Monday, August 22, 2005

But Seriously Now: Emotional Abuse

emotional abuse: infliction of mental anguish in order to dominate

Anyone can be the victim of emotional abuse. It is probably the most common form of abuse used between married couples (especially from women to men). It is the most painful part of alcoholic marriages. It can cause invisible but lifelong scars in children. With the aging population, it can be all or part of elder abuse, but the care giver can also be the victim. (Think of Lili Taylor, at the beginning of “The Haunting”).

I think everyone has been both a victim and a perpetrator of emotional abuse occasionally: the boss who likes to see his employee cower once in a while; the girlfriend who tortures her boyfriend with threats of leaving; the wife who sometimes feels her husband can’t do anything right; the parent who guilts his kid into doing chores. It’s too common and too easy to do. But I am not talking about occasional manipulative behavior. I am talking about long-term, day-to-day cruelty, that raises stress levels, causes the use and abuse of drugs, depression, and “acting out” in more nasty ways than I can type right here.

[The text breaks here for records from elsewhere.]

-- ==== Sys2Proof/Tests/Slice0.lean ====
section
/-! SUPPORT. The model's own tests, each on one step, with the expected values of spec/95_test_vectors.md (the vector is
named at each), and a witness for the hypotheses of every statement of Obligations.lean. -/

namespace Sys2Proof.Tests

/- Many short evaluations: checked one after another, they do not each take a thread. -/
set_option Elab.async false

open Sys2Proof Sys2Proof.Machine

/-! ## States to test on -/

/-- A state in phase `ph` with the three spaces bound to the bytes given and every register zero. -/
def plain (ph : Phase) (img pat dst : List Byte) : State where
  phase := ph
  pcur := 0x4E
  recOff := 0
  recKind := .rle
  runLen := 0
  buf := Vector.replicate 255 0
  rleCand := true
  hMagic := Vector.replicate 7 0
  hDesc := Vector.replicate 50 0
  hType := 0
  hCart := Vector.replicate 3 0
  hCrc := Vector.replicate 8 0
  hRsvd := Vector.replicate 5 0
  hLen := 0
  identOut := Vector.replicate 12 0
  errKind := none
  errCrcPat := Vector.replicate 8 0
  errCrcImg := Vector.replicate 8 0
  errSpace := 0
  errPos := 0
  img := Memory.ofBytes img
  pat := Memory.ofBytes pat
  dst := Memory.ofBytes dst
  outcome := none
  host := []
  env := []
  draws := 1

/-- The next state of an answer, if it is one. -/
def nextOf (r : Result) : Option State :=
  match r with
  | .next t => some t
  | .fault _ => none
  | .refused _ => none

/-- What a field of the next state is. -/
def after {α : Type} (r : Result) (f : State → α) : Option α := (nextOf r).map f

/-- The bytes 0, 1, ..., `n - 1`: images A (`n = 128`) and C (`n = 64`) of the vectors. -/
def rising (n : Nat) : List Byte := (List.range n).map (BitVec.ofNat 8)

/-- `HDR(3C 3D 3E, 10 11 12 13 14 15 16 17, 0x12345678)`, the 78 bytes of V30-14, written out. -/
def header : List Byte :=
  [0x41, 0x50, 0x53, 0x31, 0x30, 0x01, 0x00] ++ List.replicate 50 0x20 ++ [0x01] ++ [0x3C, 0x3D, 0x3E]
    ++ [0x10, 0x11, 0x12, 0x13, 0x14, 0x15, 0x16, 0x17] ++ List.replicate 5 0x00 ++ [0x78, 0x56, 0x34, 0x12]

/-- The patch Q of group V42, with the CRC field `AA BB CC DD EE FF 00 11`. -/
def patchQ : List Byte := header.take 0x3D ++ [0xAA, 0xBB, 0xCC, 0xDD, 0xEE, 0xFF, 0x00, 0x11] ++ header.drop 0x45

/-- Image B of group V42: 64 bytes, zero but for the CRC bytes. -/
def imageB (crc : List Byte) : List Byte := List.replicate 16 0 ++ crc ++ List.replicate 40 0

/-- A state in `RUN` at 0x100 with the run `bytes` pushed, over a patch that is a header. -/
def running (bytes : List Byte) (cand : Bool) : State :=
  { plain .run (rising 128) header [] with
    recOff := 0x100, runLen := BitVec.ofNat 8 bytes.length, buf := Vector.ofFn fun i => bytes.getD i.val 0, rleCand := cand }

/-- A state in `DEC` at the first record of a patch with the body given, over image C. -/
def decoding (body : List Byte) : State := plain .dec (rising 64) (header ++ body) (rising 64)

theorem passes_of_nil {s : State} (h : s.env = []) (n : Nat) : s.passes n := by simp [State.passes, h]

theorem alwaysPasses_of_nil {s : State} (h : s.env = []) : s.alwaysPasses := by simp [State.alwaysPasses, h]

/-! ## Well-formedness -/

/-- R95: a literal record of no byte is refused. -/
theorem test_wf_refuses_empty_literal : (Instr.lit 5 []).wf = false ∧ (Record.literal 5 []).wf = false := by decide

/-- R94: a literal record of 256 bytes is refused; one of 255, and a run-length record with count 0, are not. -/
theorem test_wf_bounds :
    (Instr.lit 0 (List.replicate 256 1)).wf = false ∧ (Record.literal 0 (List.replicate 256 1)).wf = false
    ∧ (Instr.lit 0 (List.replicate 255 1)).wf = true ∧ (Instr.rle 0 0 0).wf = true := by decide +kernel

/-! ## Decoding: words written out from R90, R91, R100, R101 -/

/-- R101's eleven opcodes, `CW = ARG * 2^8 + opcode`. -/
theorem test_decode_commands :
    decodeCommand 0x0000000000 = .ok .reset ∧ decodeCommand 0x0000040001 = .ok (.hgen 0x400)
    ∧ decodeCommand 0x0000006402 = .ok (.rbegin 0x64) ∧ decodeCommand 0x0000007A03 = .ok (.rpush 0x7A)
    ∧ decodeCommand 0x0000000004 = .ok .rflush ∧ decodeCommand 0x0000000005 = .ok .efin
    ∧ decodeCommand 0x0000000006 = .ok .hparse ∧ decodeCommand 0x0000000007 = .ok .ident
    ∧ decodeCommand 0x0000000008 = .ok .crcchk ∧ decodeCommand 0x0000000009 = .ok .dcopy
    ∧ decodeCommand 0x000000000A = .ok .rdec := by decide

/-- V41-17, R100: the operand bits that are ignored. -/
theorem test_decode_ignored_bits :
    decodeCommand 0x000001FF03 = .ok (.rpush 0xFF) ∧ decodeCommand 0xFFFFFFFF04 = .ok .rflush
    ∧ decodeCommand 0xFFFFFFFF02 = .ok (.rbegin 0xFFFFFFFF) := by decide
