/-- R288, R271, R32: every cell of the symbol GENERATE builds. A cell of the finder, separator, timing,
alignment or format pattern is a function cell with the pattern's value; every other cell zz(m) visits is
a data cell holding the codeword bit of its visit XOR the mask; a data cell of column 6, which no visit
reaches, holds the mask alone. Cells outside the square are 0. -/
def Obligations.GenerateBuildsTheMaskedSymbol : Prop :=
  ∀ s t : State, s.len ≠ 0#8 → (s.params.oversize = .truncate ∨ s.len.toNat ≤ 106) →
    exec .generate s = .next t →
    (let y := symRow (versionFor s.len.toNat)
     let m := y.moduleCount.toNat
     let pattern := symbolPattern s.params.separators m
     (∀ r c, r < m → c < m → t.mem.func r c = (pattern r c).isSome) ∧
     (∀ r c v, r < m → c < m → pattern r c = some v → t.mem.dark r c = v) ∧
     (∀ p r c, (zigzag m)[p]? = some (r, c) → pattern r c = none →
       t.mem.dark r c =
         (placedBit t.mem m (y.dataCw.toNat + y.eccCw.toNat) p ^^ decide ((r + c) % 2 = 0))) ∧
     (∀ r, r < m → pattern r 6 = none → t.mem.dark r 6 = decide ((r + 6) % 2 = 0)) ∧
     (∀ r c, r < 37 → c < 37 → (m ≤ r ∨ m ≤ c) → t.mem.dark r c = false ∧ t.mem.func r c = false))

/-! ### The bus -/

/-- R69, R62: an access raises a bus error exactly in the rule's cases, GENERATING or not; then the answer
is an error with data 0 and nothing else changes. (Data 0 in the answer to a write: log entry 11.) -/
def Obligations.BusErrorsChangeNothing : Prop :=
  ∀ (s : State) (a : Access),
    (raisesBusError a → hostAccess a s = { s with response := some ⟨true, 0#32⟩ }) ∧
    (¬ raisesBusError a → ∃ d, (hostAccess a s).response = some ⟨false, d⟩)

/-- R21, R22, R26 to R29, R61: a 32-bit read of a register while no command runs shows its fields at their
bit positions, 0 in every unlisted bit, and changes nothing. (Where the answer stands: log entry 11.) -/
def Obligations.RegisterReadsShowTheirFields : Prop :=
  ∀ s : State, s.status.state ≠ .generating →
    hostAccess (.rd32 0x000#13) s = answered s 0#32 ∧
    (∃ v : Word, hostAccess (.rd32 0x004#13) s = answered s v ∧
      (v.extractLsb' 0 2).toNat = s.status.state.code ∧ v.getLsbD 2 = s.status.ovr ∧
      v.getLsbD 3 = s.status.lasterr ∧ (v.extractLsb' 4 4).toNat = errField s.status.err ∧
      v.extractLsb' 8 24 = 0#24) ∧
    (∃ v : Word, hostAccess (.rd32 0x008#13) s = answered s v ∧
      v.extractLsb' 0 8 = s.syminfo.version ∧ v.extractLsb' 8 8 = s.syminfo.moduleCount ∧
      v.extractLsb' 16 8 = s.syminfo.dataCw ∧ v.extractLsb' 24 8 = s.syminfo.eccCw) ∧
    hostAccess (.rd32 0x00C#13) s = answered s (BitVec.ofNat 32 s.len.toNat) ∧
    hostAccess (.rd32 0x010#13) s = answered s (BitVec.ofNat 32 s.qz.toNat) ∧
    hostAccess (.rd32 0x014#13) s = answered s (BitVec.ofNat 32 s.result.toNat)

/-- R63 to R65: 8-bit and 32-bit reads of the arrays while no command runs, in little-endian order, and
their absence of side effects. (A byte is answered zero-extended: log entry 11.) -/
def Obligations.ArrayReadsAreLittleEndian : Prop :=
  ∀ (s : State) (off : Offset), s.status.state ≠ .generating → inArrays off.toNat →
    hostAccess (.rd8 off) s = answered s (BitVec.ofNat 32 (shownByte s.mem off.toNat).toNat) ∧
    (off.toNat % 4 = 0 → ∃ v : Word, hostAccess (.rd32 off) s = answered s v ∧
      ∀ i, i < 4 → v.extractLsb' (8 * i) 8 = shownByte s.mem (off.toNat + i))

/-- R66: the effects of the allowed writes to the registers other than CMD, in full. (A write is answered
with data 0: log entry 11.) -/
def Obligations.RegisterWritesHaveTheirSideEffects : Prop :=
  ∀ (s : State) (v : Word), s.status.state ≠ .generating →
    hostAccess (.wr32 0x00C#13 v) s =
      { answered s 0#32 with len := v.extractLsb' 0 8, status := { s.status with state := .idle } } ∧
    hostAccess (.wr32 0x010#13 v) s = { answered s 0#32 with qz := v.extractLsb' 0 8 } ∧
    (∀ off : Offset, off = 0x004#13 ∨ off = 0x008#13 ∨ off = 0x014#13 →
      hostAccess (.wr32 off v) s = answered s 0#32)
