-- ==== Sys2Proof/Tests/Slice0.lean ====
section
/-! SUPPORT. The model's own tests. Expected values are the spec's: words from 30_encoding.md R90 to R98,
results from 95_test_vectors.md (its section is named at each group), never from a run of this model. After
them, for every statement with hypotheses, a theorem test_witness_<statement> with concrete states and
operands that meet them, at the ends of their ranges. -/

namespace Sys2Proof.Tests

open Sys2Proof.Machine Sys2Proof.Claims

-- The kernel evaluates these tests one after another, not all at once: their memory adds up otherwise.
set_option Elab.async false

/-! ### Decoding: one word of every constructor, written out from R90 to R96 (vectors: 95 §4 to §11) -/

theorem test_decode_nop : decode 0x00000000#32 = .ok .nop := rfl
theorem test_decode_generate : decode 0x00000001#32 = .ok .generate := rfl
theorem test_decode_softreset : decode 0x00000002#32 = .ok .softreset := rfl
theorem test_decode_clrerr : decode 0x00000003#32 = .ok .clrerr := rfl
theorem test_decode_selver : decode 0x00000010#32 = .ok .selver := rfl
theorem test_decode_setver : decode 0x00000911#32 = .ok (.setver 9#8) := rfl
theorem test_decode_bitstream : decode 0x00000020#32 = .ok .bitstream := rfl
theorem test_decode_gfmul : decode 0x00028E30#32 = .ok (.gfmul 0x8E#8 0x02#8) := rfl
theorem test_decode_gfexp : decode 0x0001FE31#32 = .ok (.gfexp 510#9) := rfl
theorem test_decode_gflog : decode 0x00008E32#32 = .ok (.gflog 0x8E#8) := rfl
theorem test_decode_gfgen : decode 0x00060733#32 = .ok (.gfgen 7#8 6#8) := rfl
theorem test_decode_rsenc : decode 0x00220A34#32 = .ok (.rsenc 10#8 34#8) := rfl
theorem test_decode_cleargrid : decode 0x00000040#32 = .ok .cleargrid := rfl
theorem test_decode_finder : decode 0x00000041#32 = .ok .finder := rfl
theorem test_decode_timing : decode 0x00000042#32 = .ok .timing := rfl
theorem test_decode_align : decode 0x00000043#32 = .ok .align := rfl
theorem test_decode_rsvfmt : decode 0x00000044#32 = .ok .rsvfmt := rfl
theorem test_decode_format : decode 0x00000045#32 = .ok .format := rfl
theorem test_decode_place : decode 0x00000050#32 = .ok .place := rfl
theorem test_decode_mask : decode 0x00000060#32 = .ok .mask := rfl

/-- The illegal words of 95 §4, §6 and §9. -/
theorem test_decode_illegal :
    decode 0x00010211#32 = .error .reservedBits ∧ decode 0x01000330#32 = .error .reservedBits ∧
    decode 0x00020031#32 = .error .reservedBits ∧ decode 0x00000100#32 = .error .reservedBits ∧
    decode 0x01000020#32 = .error .reservedBits ∧ decode 0x00000004#32 = .error .unassignedOpcode :=
  ⟨rfl, rfl, rfl, rfl, rfl, rfl⟩

/-- The encoder gives the words of 95 §6 and §11. -/
theorem test_encode :
    encode (.gfmul 0x53#8 0xCA#8) = 0x00CA5330#32 ∧ encode (.gfexp 279#9) = 0x00011731#32 ∧
    encode (.rsenc 10#8 246#8) = 0x00F60A34#32 ∧ encode .mask = 0x00000060#32 := by decide

/-- No two rows of the opcode map share a word (R93). -/
theorem test_opcode_rows_do_not_overlap :
    opcodeMap.Pairwise (fun r r' => r.op ≠ r'.op ∧ r.mnemonic ≠ r'.mnemonic) := by decide

/-! ### WellFormed: each check refuses an ill-formed text (R98) -/

theorem test_wf_refuses_unknown_mnemonic : (AsmCmd.mk "HALT" []).wellFormed = false := by decide
theorem test_wf_refuses_lower_case : (AsmCmd.mk "nop" []).wellFormed = false := by decide
theorem test_wf_refuses_missing_operand : (AsmCmd.mk "GFMUL" [1]).wellFormed = false := by decide
theorem test_wf_refuses_extra_operand : (AsmCmd.mk "NOP" [0]).wellFormed = false := by decide
theorem test_wf_refuses_wide_a : (AsmCmd.mk "SETVER" [256]).wellFormed = false := by decide
theorem test_wf_refuses_wide_b : (AsmCmd.mk "RSENC" [10, 256]).wellFormed = false := by decide
theorem test_wf_refuses_wide_index : (AsmCmd.mk "GFEXP" [512]).wellFormed = false := by decide
theorem test_wf_accepts : (AsmCmd.mk "GFEXP" [511]).wellFormed = true := by decide

/-- An ill-formed text assembles to nothing; the lines of P2 assemble to its words (95 §11). -/
theorem test_assemble :
    (AsmCmd.mk "GFEXP" [512]).assemble = none ∧
    (AsmCmd.mk "GFEXP" [279]).assemble.map encode = some 0x00011731#32 ∧
    (AsmCmd.mk "RSENC" [10, 16]).assemble.map encode = some 0x00100A34#32 := by decide

/-- The host-program lines of P1 (95 §11): RUN is the write to CMD, then POLL. -/
theorem test_run_line :
    (Line.run ⟨"GENERATE", []⟩).ops = some [.access (.wr32 0#13 1#32), .poll] ∧
    (Line.loadText [0x48#8, 0x45#8]).ops =
      some [.access (.wr8 0x100#13 0x48#8), .access (.wr8 0x101#13 0x45#8), .access (.wr32 0x00C#13 2#32)] ∧
    (Line.run ⟨"SETVER", [256]⟩).ops = none ∧ (Line.wr32 0x2000 0).ops = none := by decide

/-- What a run leaves to be done, and what its CHECKs found. -/
def outcomeOf (turns : List Turn) (h : Session) : Option (List HostOp × List Bool) :=
  match h.run turns with
  | .next t => some (t.todo, t.checks)
  | .fault _ => none
  | .refused _ => none

/-- POLL (R99): one read when nothing runs, however many turns follow; while GENERATING it goes on until the
completion. -/
theorem test_poll :
    Session.events [.host, .host] ⟨State.reset, [.poll], []⟩ = [.host (.rd32 4#13)] ∧
    outcomeOf [.host, .host] ⟨State.reset.accept 0#32, [.poll], []⟩ = some ([.poll], []) ∧
    outcomeOf [.host, .core, .host] ⟨State.reset.accept 0#32, [.poll], []⟩ = some ([], []) := by decide +kernel

/-- P5 of 95 §11 with SELVER for GENERATE: a second command written without a POLL. -/
def unpolled (status syminfo : Nat) : Option Session :=
  startProgram [.cmd ⟨"SELVER", []⟩, .cmd ⟨"SOFTRESET", []⟩, .poll, .check 4 status, .check 8 syminfo]
    { State.reset with len := 5#8 }

/-- The write comes first: it is dropped with OVR set. The completion comes first: SOFTRESET runs. -/
theorem test_unpolled_both_orders :
    (unpolled 6 0x0A221902).bind (outcomeOf [.host, .host, .core, .host, .host, .host]) = some ([], [true, true]) ∧
    (unpolled 0 0).bind (outcomeOf [.host, .core, .host, .host, .core, .host, .host, .host]) = some ([], [true, true]) ∧
    (unpolled 0 0).bind (outcomeOf [.host, .host, .core, .host, .host, .host]) = some ([], [false, false]) := by
  decide +kernel

/-- What a run leaves in LEN and QZ. -/
def lenAndQzOf (turns : List Turn) (h : Session) : Option (Byte × Byte) :=
  match h.run turns with
  | .next t => some (t.state.len, t.state.qz)
  | .fault _ => none
  | .refused _ => none

/-- The reset turns with every buffer byte 0. -/
def quietReset : Turn := .reset (Vector.replicate 256 0#8) (Vector.replicate 256 0#8)
def droppingReset : Turn := .resetDropping (Vector.replicate 256 0#8) (Vector.replicate 256 0#8)

/-- A reset at the write of LEN, in a program that writes LEN and then QZ (R340): the write is completed
before it, or dropped by it (LEN then has its reset value either way, and QZ is written after), or has not
begun; and a POLL it falls into goes on. -/
theorem test_reset_in_a_program :
    (startProgram [.wr32 12 5, .wr32 16 7] State.reset).bind (lenAndQzOf [.host, quietReset, .host]) = some (0, 7) ∧
    (startProgram [.wr32 12 5, .wr32 16 7] State.reset).bind (lenAndQzOf [droppingReset, .host]) = some (0, 7) ∧
    (startProgram [.wr32 12 5, .wr32 16 7] State.reset).bind (lenAndQzOf [quietReset, .host, .host]) = some (5, 7) ∧
    outcomeOf [droppingReset] ⟨State.reset.accept 0#32, [.poll], []⟩ = some ([.poll], []) ∧
    outcomeOf [droppingReset] ⟨State.reset, [.check 4#13 0#32], []⟩ = some ([], [false]) := by decide +kernel

/-! ### The tables: lists against the rules that define them (R120, R162 to R164) -/

theorem test_exp_recurrence : expRom.head? = some 1#8 ∧ expRows.drop 1 = (expRows.map timesAlpha).take 255 := by
  decide +kernel
theorem test_exp_second_half : expRom.drop 255 = expRom.take 257 ∧ expRom.length = 512 := by decide +kernel
theorem test_log_inverts_exp : (expRows.take 255).map (fun x => (LOG x).toNat) = List.range 255 := by decide +kernel
theorem test_generator_rows :
    ∀ n < 26, (genericRow (n + 1)).map (fun e => EXP e.toNat) = (generatorPoly (n + 1)).drop 1 := by decide +kernel
theorem test_version_rows : ∀ v < 4, (VT (v + 2)).capBits = 8 * (VT (v + 2)).dcw ∧ (VT (v + 2)).mc = 25 + 4 * v := by
  decide

/-! ### One command on a small state -/

/-- The reset state with version v. -/
def atVersion (v : Nat) : State := { State.reset with syminfo := symRow v }

/-- The reset state with the bytes 0x100.. and 0x200.. listed, and LEN. -/
def holding (len : Byte) (inb cwb : List Byte) (s : State) : State :=
  { s with len := len, mem := (s.mem.writeBytes 0x100 inb).writeBytes 0x200 cwb }

/-- The command answers a next state that f holds of. -/
def after (i : Instr) (s : State) (f : State → Bool) : Bool :=
  match exec i s with
  | .next t => f t
  | .fault _ => false
  | .refused _ => false
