-- ==== Sys2Proof/Syntax.lean ====
section
/-!
DEFINITION. The commands of the block: one constructor of `Instr` per row of the spec's opcode table, with the row's
operands, and the types of those operands. A command is a stimulus that reaches the module: a register access, a bus or
ring message, a timer or converter event, an edge on a pin, or the end of work that one of its engines does.
-/

namespace Sys2Proof

/-- A side of the module (R2): one complete controller. -/
inductive SideId where
  | a
  | b
  deriving DecidableEq, Repr

/-- The partner of a side. -/
def SideId.other : SideId → SideId
  | .a => .b
  | .b => .a

/-- The side as the spec numbers it in records and registers: A is 0, B is 1. -/
def SideId.toNat : SideId → Nat
  | .a => 0
  | .b => 1

/-- How a Mouthpiece command reached the module (R202): a command ring, the service I²C bus, or the management port. -/
inductive Via where
  | ring (n : Nat)
  | i2c
  | udp
  deriving DecidableEq, Repr

/-- A Mouthpiece command message as the mailbox engine hands it on (R174): the header fields that its meaning uses, its
payload, and the bytes of the host buffer its BUF_ADDR and BUF_LEN name, when its LONG flag is set. -/
structure Msg where
  side     : SideId
  via      : Via
  tag      : Nat
  flags    : Nat
  affinity : Nat
  payload  : List Byte
  buf      : Option (List Byte)
  deriving DecidableEq, Repr

/-- An entry of a side's endpoint into ASPM L1 (R133): `host` says that it is the downstream request, not the endpoint's own. -/
structure L1Entry where
  side : SideId
  host : Bool
  deriving DecidableEq, Repr

/-- An access of the mailbox engine to host memory for a ring (R150, R157): a read of an entry, or with `write` a write. -/
structure RingAccess where
  ring  : Nat
  write : Bool
  deriving DecidableEq, Repr

/-- What a tick of line tracking samples beside the speeds (R54, R55, R225): the interpolated positions of the four channels, and
whether IO24_IN is supplied. -/
structure LineInputs where
  ipos : List Int
  io24 : Bool
  deriving DecidableEq, Repr

/-- The width a PCI Express link trains at, and which of the two cables of X5 are mated (R50). -/
structure LinkWidth where
  width : Nat
  x51   : Bool
  x52   : Bool
  deriving DecidableEq, Repr

/-- Raw symbol errors that a device puts into codewords of image memory before a read (R671): for each codeword, by
its offset, the symbols that differ and by which bits. -/
abbrev SymErrs := List (Nat × List (Nat × Byte))

/-- What the reads for a decoded line met (R271, R361): the symbol errors, and the panel and field of a bitplane that the overlay stage
could not read. -/
structure LineReads where
  errs     : SymErrs
  bitplane : Option (Nat × Nat)
  deriving DecidableEq, Repr
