-- ==== Sys2Proof/Machine/PartsSys.lean ====
section
/-!
DEFINITION. The pieces of the state of the services around the engine: consumables, calibration, the security cores, firmware banks,
thermal shutdown records, sleep, and what a takeover leaves to be done.
-/

namespace Sys2Proof.Machine

/-- A consumable token's place (R637 to R642), by its index: the state of R642, the certificate, the last verified COUNT, the lines
accumulated since, whether it has been reported low, whether it was there when its station's job was armed, whether it has failed
(R641) and the stations that this inhibits, whether an authentication is under way, the AMOUNT of a DECREMENT that has not been answered, and the retries made. -/
structure Consumable where
  state   : Nat
  cert    : TokenCert
  count   : Nat
  lines   : Nat
  low     : Bool
  armed   : Bool
  failed  : Bool
  barred  : Nat
  query   : Bool
  asked   : Option Nat
  retries : Nat
  deriving DecidableEq, Repr

/-- A ramp of a calibrated value (R552): from, to, the steps taken and the length. -/
structure CalRamp where
  old : Int
  new : Int
  i   : Nat
  n   : Nat
  deriving DecidableEq, Repr

/-- Calibration (R536 to R552). `user` is the user layer, by the first four bytes of an entry; the value is its OFFSET and
GAIN. `copies` are the records in MRAM, by side and copy; `saved` is the layer that the latest saved generation holds. `ramps`
are the ramps that run and `held` the values that wait for JOB_ARM, by entry and field. `steps` counts the channels a group's
calibration has served; `barred` holds the items under a permanent action of R550, in MRAM. -/
structure Cal where
  user   : Tab Word
  copies : Tab (List Byte)
  saved  : Tab Word
  ramps  : Tab CalRamp
  held   : Tab Int
  steps  : Tab Nat
  barred : List Nat
  deriving DecidableEq, Repr

/-- Calibration at a module's first start: no user layer, no copies. -/
def Cal.init : Cal := { user := [], copies := [], saved := [], ramps := [], held := [], steps := [], barred := [] }

/-- A side's security core (R619 to R648): the generation of its RECORD_SIGN key (0 the one of manufacture) and of a pending pair,
whether the key in force is certified, whether IDENTITY holds its pair, the REC_SEQ of the last checkpoint it signed, and whether
it is in its error state. -/
structure SecCore where
  gen       : Nat
  certified : Bool
  pending   : Option Nat
  identity  : Bool
  lastSeq   : Nat
  error     : Bool
  deriving DecidableEq, Repr

/-- A core as manufactured (R625). -/
def SecCore.init : SecCore := { gen := 0, certified := true, pending := none, identity := true, lastSeq := 0, error := false }

/-- What the cores hold for the module (R621 to R625): the three module slots (no bytes: the Dolsoset default for TOKEN_TRUST, empty for
the others), whether the Crypto Officer role is held, the challenge that is valid, the times of the latest failures, the lockout,
and the number of key generations so far. -/
structure Sec where
  trust     : List Byte
  owner     : List Byte
  cosign    : List Byte
  held      : Bool
  challenge : Option (List Byte)
  fails     : List Nat
  locked    : Bool
  gens      : Nat
  deriving DecidableEq, Repr

/-- Security as delivered: unowned (R624). -/
def Sec.init : Sec :=
  { trust := [], owner := [], cosign := [], held := false, challenge := none, fails := [], locked := false, gens := 0 }

/-- A firmware bank (R218, R633): as delivered until FW_BEGIN touches it, then the length announced and the bytes written, by offset. -/
structure FwBank where
  touched : Bool
  len     : Nat
  cells   : Tab Byte
  deriving DecidableEq, Repr

/-- A bank as delivered. -/
def FwBank.init : FwBank := { touched := false, len := 0, cells := [] }

/-- Thermal shutdown records (R573): the unacknowledged ones, newest first, OVERFLOW, the shutdowns since manufacture, and whether
the newest still waits for PULSES_LOST; the mask of sides that a DIE shutdown of their own has stopped (R572); and the mask of head and
motor sensors, from channel 32 on, whose next sample says whether they are fitted (R568). -/
structure Shut where
  recs     : List (List Byte)
  overflow : Bool
  count    : Nat
  waiting  : Bool
  stopped  : Nat
  fitTest  : Nat
  deriving DecidableEq, Repr

/-- No shutdown yet. -/
def Shut.init : Shut := { recs := [], overflow := false, count := 0, waiting := false, stopped := 0, fitTest := 0x7FFF }

/-- Sleep (R562 to R567): the wake latch, whether an exit is under way, and the fuser channels that were ON at entry to DOZE. -/
structure Sleep where
  latch   : List WakeSrc
  exiting : Bool
  fusers  : Nat
  deriving DecidableEq, Repr

/-- A module that runs. -/
def Sleep.init : Sleep := { latch := [], exiting := false, fusers := 0 }

/-- Redundancy beside the LIG registers (R582 to R601): the side that lost the token and has not left, the time of the latest
detection, the PAGE_NO of the latest station checkpoint, the times of the sides' latest self-reported faults, and the times at
which stations' latest counted mismatch runs began. -/
structure Redundancy where
  lostBy   : Option SideId
  detectAt : Nat
  ckptPage : Nat
  faultAt  : Tab Nat
  misAt    : Tab Nat
  deriving DecidableEq, Repr

/-- No takeover yet. -/
def Redundancy.init : Redundancy := { lostBy := none, detectAt := 0, ckptPage := 0, faultAt := [], misAt := [] }

end Sys2Proof.Machine
end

How Do You Know If You Are a Victim of Emotional Abuse?

Do you feel like you are walking on eggshells around this person?
Do you feel like you can’t do anything right for him/her?
Are you under constant threat (that you will lose your home/love/freedom)?
Are there certain signals that make you cringe before you even talk to that person?
Frequent guilt trips?
Do they try to shame you?
In a confrontation, do they keep switching sides, just trying to win the argument at any cost?
Do you feel inferior to this person? Do they try to make you feel inferior?
Are your feelings looked down upon? Outright sneered at?

What to Do If You Feel You Are the Victim of Emotional Abuse at Present

The first thing that you should know is that you have no power in this situation. This person is going to try to hurt you no matter what you do. You will never be able to please this person BECAUSE THIS ABUSE HAS NOTHING TO DO WITH YOU, AND HOW GOOD/BAD/UGLY YOU ARE. It is all about the other person’s problems, which you cannot fix—and probably a world of psychotherapists couldn’t fix them either. So give yourself a break.

Read that paragraph over and over until you believe it, because it’s true.

Try to remove yourself physically from the situation, if that is all possible. Often, with emotional abuse, that is not possible, and is one of the reasons the abuse is so effective.

If you can’t get away, try to find a therapist or support group. Tell them that you want to deal with this subject. I have to say, I don’t believe that long-term talk therapy works. I think that pointed, 6 week discussions work.

Read up on stress management. There are so many books out there. Stress causes both physical and mental disease, and you are going to have to stay strong in the face of this person’s madness.

Remember that your best defense is to know that this person is trying to hurt you. Your pain is making him or her feel better—more powerful, right, better about himself. Why should you listen or pay attention or allow yourself to be hurt by someone as low as this? These words have nothing to do with you. Just ignore them.